§ **Records to process**
-- ==== Sys2Proof/Certificates/Slice0/Obligations.lean ====
section
/-! DEFINITION. The statements about the model: what each row of the table does, with its frame, and what every step keeps. A frame is
written as an equation `t = { s with f := ..., ... }`: every field that it does not name is that of `s`. -/

open Sys2Proof Sys2Proof.Machine

/-! ### Steps -/

/-- A step takes the command at the front of the queue and is exec of it on the state with the queue's rest. -/
def Obligations.StepRunsTheFrontCommand : Prop :=
  ∀ (s : State) (c : Instr) (rest : List Instr), s.pending = c :: rest → step s = exec c { s with pending := rest }

/-- The rows that fall due at the next store clock: the end of each operation after its duration (R16), the open limit after OPENLIM × 16
store clocks (R25), a tick after RI (R38), a period tick of a STORE channel at its product (R119), the end of a strobe after one store clock
(R141), LREQn seen asserted (R142), and the edges that samples of LSYNCn and HWAKE# make (R141, R180). What the input pins carry and the
order of the channels in a tick are free values (entries 6, 19, 20 and 32). -/
def DueAtTheNextClock (s : State) (i : Instr) : Prop :=
  let clock := s.clocks + 1
  let merges := (s.queue.find? (·.state == .active)).map Record.kind = some .byteWrite
  match i with
  | .activationEnd b => (∃ row, (s.bank b).state = .activating row) ∧ s.tACT ≤ (s.bank b).elapsed + 1
  | .prechargeEnd b => (s.bank b).state = .precharging ∧ s.tPRE ≤ (s.bank b).elapsed + 1
  | .regularRefreshEnd b => (∃ row, (s.bank b).state = .refreshing .regular row) ∧ s.tREF ≤ (s.bank b).elapsed + 1
  | .spotRefreshEnd b => (∃ row, (s.bank b).state = .refreshing .spot row) ∧ s.tREF ≤ (s.bank b).elapsed + 1
  | .warmupRefreshEnd b => (s.bank b).state = .warming ∧ s.tREF ≤ (s.bank b).elapsed + 1
  | .wordTransferEnd => ¬merges ∧ ∃ b, (s.bank b).state = .transferring ∧ s.tWORD ≤ (s.bank b).elapsed + 1
  | .rmwWordEnd => merges ∧ ∃ b, (s.bank b).state = .transferring ∧ s.tWORD + s.tRMW + s.tWORD ≤ (s.bank b).elapsed + 1
  | .openLimitExpiry b =>
    ((s.bank b).state = .rowOpen ∨ (s.bank b).state = .transferring) ∧
      ∃ n, (s.bank b).line.timer = some n ∧ s.openLim * 16 ≤ n + 1
  | .tick ⟨order, origin⟩ => order = Config.tickOrder clock ∧ origin = .counter ∧ s.mode ≠ .setup ∧ s.mode ≠ .hold ∧ s.ri ≤ s.tickCount + 1
  | .periodTick ⟨c, origin⟩ =>
    origin = .counter ∧ (s.chan c).source = .store ∧ (s.chan c).prescale * (s.chan c).scale * (s.chan c).bound ≤ (s.chan c).period + 1
  | .lsyncRisingEdge c => (s.chan c).lsyncHigh = false ∧ Config.lsyncLevel clock c = true
  | .hwakeFallingEdge => s.hwakeHigh = true ∧ Config.hwakeLevel clock = false
  | .lreqAsserted c =>
    (s.chan c).lreq = true ∧
      ((s.chan c).request = .quiet ∨ (∃ w, s.strobe = some (.fetch c w)) ∨ ∃ f, s.strobe = some (.deposit c f))
  | .fetchStrobeEnd => ∃ c w, s.strobe = some (.fetch c w)
  | .depositStrobeEnd ld => ld = Config.laneBus clock ∧ ∃ c f, s.strobe = some (.deposit c f)
  | _ => False

/-- With nothing pending (the model's choice, entry 4): held in reset only the model's clock moves; otherwise a data-path decision to be
made becomes pending, else a lane decision, else one store clock passes, which moves every counter, takes the samples of HWAKE# and LSYNCn
that make no edge, and makes the rows pending that fall due at it and no other. Where two or more fall due, decisions of both arbiters stand
among them (entry 31); each row stands once, and their order is free (entry 5). -/
def Obligations.IdleStepActsOnItsOwn : Prop :=
  ∀ s : State, s.pending = [] →
    (s.inReset = true → step s = .next { s with clocks := s.clocks + 1 }) ∧
    (s.inReset = false →
      (s.pathFree = true → (∃ b, s.ready b = true) → step s = .next { s with pending := [.dataPathGrant] }) ∧
      ((s.pathFree = false ∨ ∀ b, s.ready b = false) →
        (s.strobe = none → (∃ c, (s.chan c).CanBeServed) → step s = .next { s with pending := [.laneGrant] }) ∧
        ((s.strobe ≠ none ∨ ∀ c, ¬(s.chan c).CanBeServed) →
          ∃ rows, step s = .next { s with
            clocks := s.clocks + 1
            hwakeHigh := s.hwakeHigh || Config.hwakeLevel (s.clocks + 1)
            tickCount := if s.mode = .setup ∨ s.mode = .hold then s.tickCount else s.tickCount + 1
            banks := s.banks.map fun _ l => { l with
              elapsed := l.elapsed + 1
              line := { l.line with
                timer := if l.state = .rowOpen ∨ l.state = .transferring then l.line.timer.map (· + 1) else l.line.timer } }
            chans := s.chans.map fun c x => { x with
              period := if x.source = .store then x.period + 1 else x.period
              lsyncHigh := x.lsyncHigh && Config.lsyncLevel (s.clocks + 1) c }
            pending := rows } ∧
            (∀ i, i ≠ .dataPathGrant → i ≠ .laneGrant → (i ∈ rows ↔ DueAtTheNextClock s i)) ∧
            ((∀ b b', (s.bank b).state = .transferring → (s.bank b').state = .transferring → b = b') →
              rows.Nodup ∧
              let several := ∃ i j, i ≠ j ∧ DueAtTheNextClock s i ∧ DueAtTheNextClock s j
              (.dataPathGrant ∈ rows ↔ several) ∧ (.laneGrant ∈ rows ↔ several)))))

/-- Every row that is well formed answers a next state, in every state, and leaves the queue of waiting commands and the model's clock as
they are; a term that is not well formed is refused. -/
def Obligations.EveryWellFormedRowAnswersNext : Prop :=
  ∀ (i : Instr) (s : State),
    (i.wf = true → ∃ t, exec i s = .next t ∧ t.pending = s.pending ∧ t.clocks = s.clocks) ∧
    (i.wf = false → ∃ why, exec i s = .refused why)

/-! ### Reset -/

/-- The values after a reset (R183's table with R13, R43, R96, R114, R117, R141, R142, R146, R162, R163, R166, R180, R186, R193), the
last samples of HWAKE# and LSYNCn among them; the reset cause register of this state is entry 1's choice and not claimed. -/
def Obligations.ResetValuesStand : Prop :=
  State.reset.mode = .setup ∧ State.reset.settle = 0 ∧ State.reset.prechargeAll = false ∧ State.reset.inReset = false ∧
  State.reset.timing = #v[0x03, 0x03, 0x06, 0x01, 0x02, 0x20, 0x86, 0x01, 0x04, 0x10, 0x00, 0x00] ∧
  State.reset.tickCount = 0 ∧ State.reset.mode.timerRuns = false ∧ State.reset.hwakeHigh = true ∧
  (∀ b, State.reset.present b = false ∧ (State.reset.bank b).state = .absent ∧
    (State.reset.bank b).line = ⟨none, false, false, none⟩ ∧ (State.reset.bank b).pointer = 0 ∧
    (State.reset.bank b).debt = 0 ∧ (State.reset.bank b).paused = false ∧ (State.reset.bank b).lost = false) ∧
  State.reset.pathFree = true ∧ State.reset.weak = [] ∧ State.reset.queue = [] ∧
  State.reset.host = ⟨[], none, [], none, none, false⟩ ∧ State.reset.hrdPend = false ∧ State.reset.hwrPend = false ∧
  State.reset.readReleased = true ∧
  (∀ c, (State.reset.chan c).state = .idle ∧ (∀ i, (State.reset.chan c).descByte i = 0) ∧
    (State.reset.chan c).cursor = 0 ∧ State.reset.outstanding c = 0 ∧ (State.reset.chan c).late = 0 ∧
    (State.reset.chan c).slips = 0 ∧ (State.reset.chan c).lastSlip = .noSlip ∧ (State.reset.chan c).period = 0 ∧
    (State.reset.chan c).fifo = [] ∧ (State.reset.chan c).reserved = 0 ∧ (State.reset.chan c).claimed = 0 ∧
    (State.reset.chan c).request = .quiet ∧ (State.reset.chan c).lsyncHigh = false) ∧
  State.reset.lanePtr = .c0 ∧ State.reset.strobe = none ∧
  State.reset.faults = [] ∧ State.reset.fltLost = 0 ∧ State.reset.faultView = none ∧
  State.reset.events = ⟨0, 0, 0, 0, 0, 0⟩ ∧ State.reset.irqLow = false ∧
  (∀ a : BitVec 5, a ≠ 0x09 → a ≠ 0x0A → a ≠ 0x15 → a ≠ 0x1D →
    State.reset.readRegister a = if a = 0x1E then 0x82 else if a = 0x1F then 0x01 else 0x00)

§ **What to work on**
The output should be exactly the lines above from the line containing "((∀ b b', (s.bank" to the line containing "(∀ b, State.reset.present", inclusive, with no other lines.

§ **Task answer**
            ((∀ b b', (s.bank b).state = .transferring → (s.bank b').state = .transferring → b = b') →
              rows.Nodup ∧
              let several := ∃ i j, i ≠ j ∧ DueAtTheNextClock s i ∧ DueAtTheNextClock s j
              (.dataPathGrant ∈ rows ↔ several) ∧ (.laneGrant ∈ rows ↔ several)))))

/-- Every row that is well formed answers a next state, in every state, and leaves the queue of waiting commands and the model's clock as
they are; a term that is not well formed is refused. -/
def Obligations.EveryWellFormedRowAnswersNext : Prop :=
  ∀ (i : Instr) (s : State),
    (i.wf = true → ∃ t, exec i s = .next t ∧ t.pending = s.pending ∧ t.clocks = s.clocks) ∧
    (i.wf = false → ∃ why, exec i s = .refused why)

/-! ### Reset -/

/-- The values after a reset (R183's table with R13, R43, R96, R114, R117, R141, R142, R146, R162, R163, R166, R180, R186, R193), the
last samples of HWAKE# and LSYNCn among them; the reset cause register of this state is entry 1's choice and not claimed. -/
def Obligations.ResetValuesStand : Prop :=
  State.reset.mode = .setup ∧ State.reset.settle = 0 ∧ State.reset.prechargeAll = false ∧ State.reset.inReset = false ∧
  State.reset.timing = #v[0x03, 0x03, 0x06, 0x01, 0x02, 0x20, 0x86, 0x01, 0x04, 0x10, 0x00, 0x00] ∧
  State.reset.tickCount = 0 ∧ State.reset.mode.timerRuns = false ∧ State.reset.hwakeHigh = true ∧
  (∀ b, State.reset.present b = false ∧ (State.reset.bank b).state = .absent ∧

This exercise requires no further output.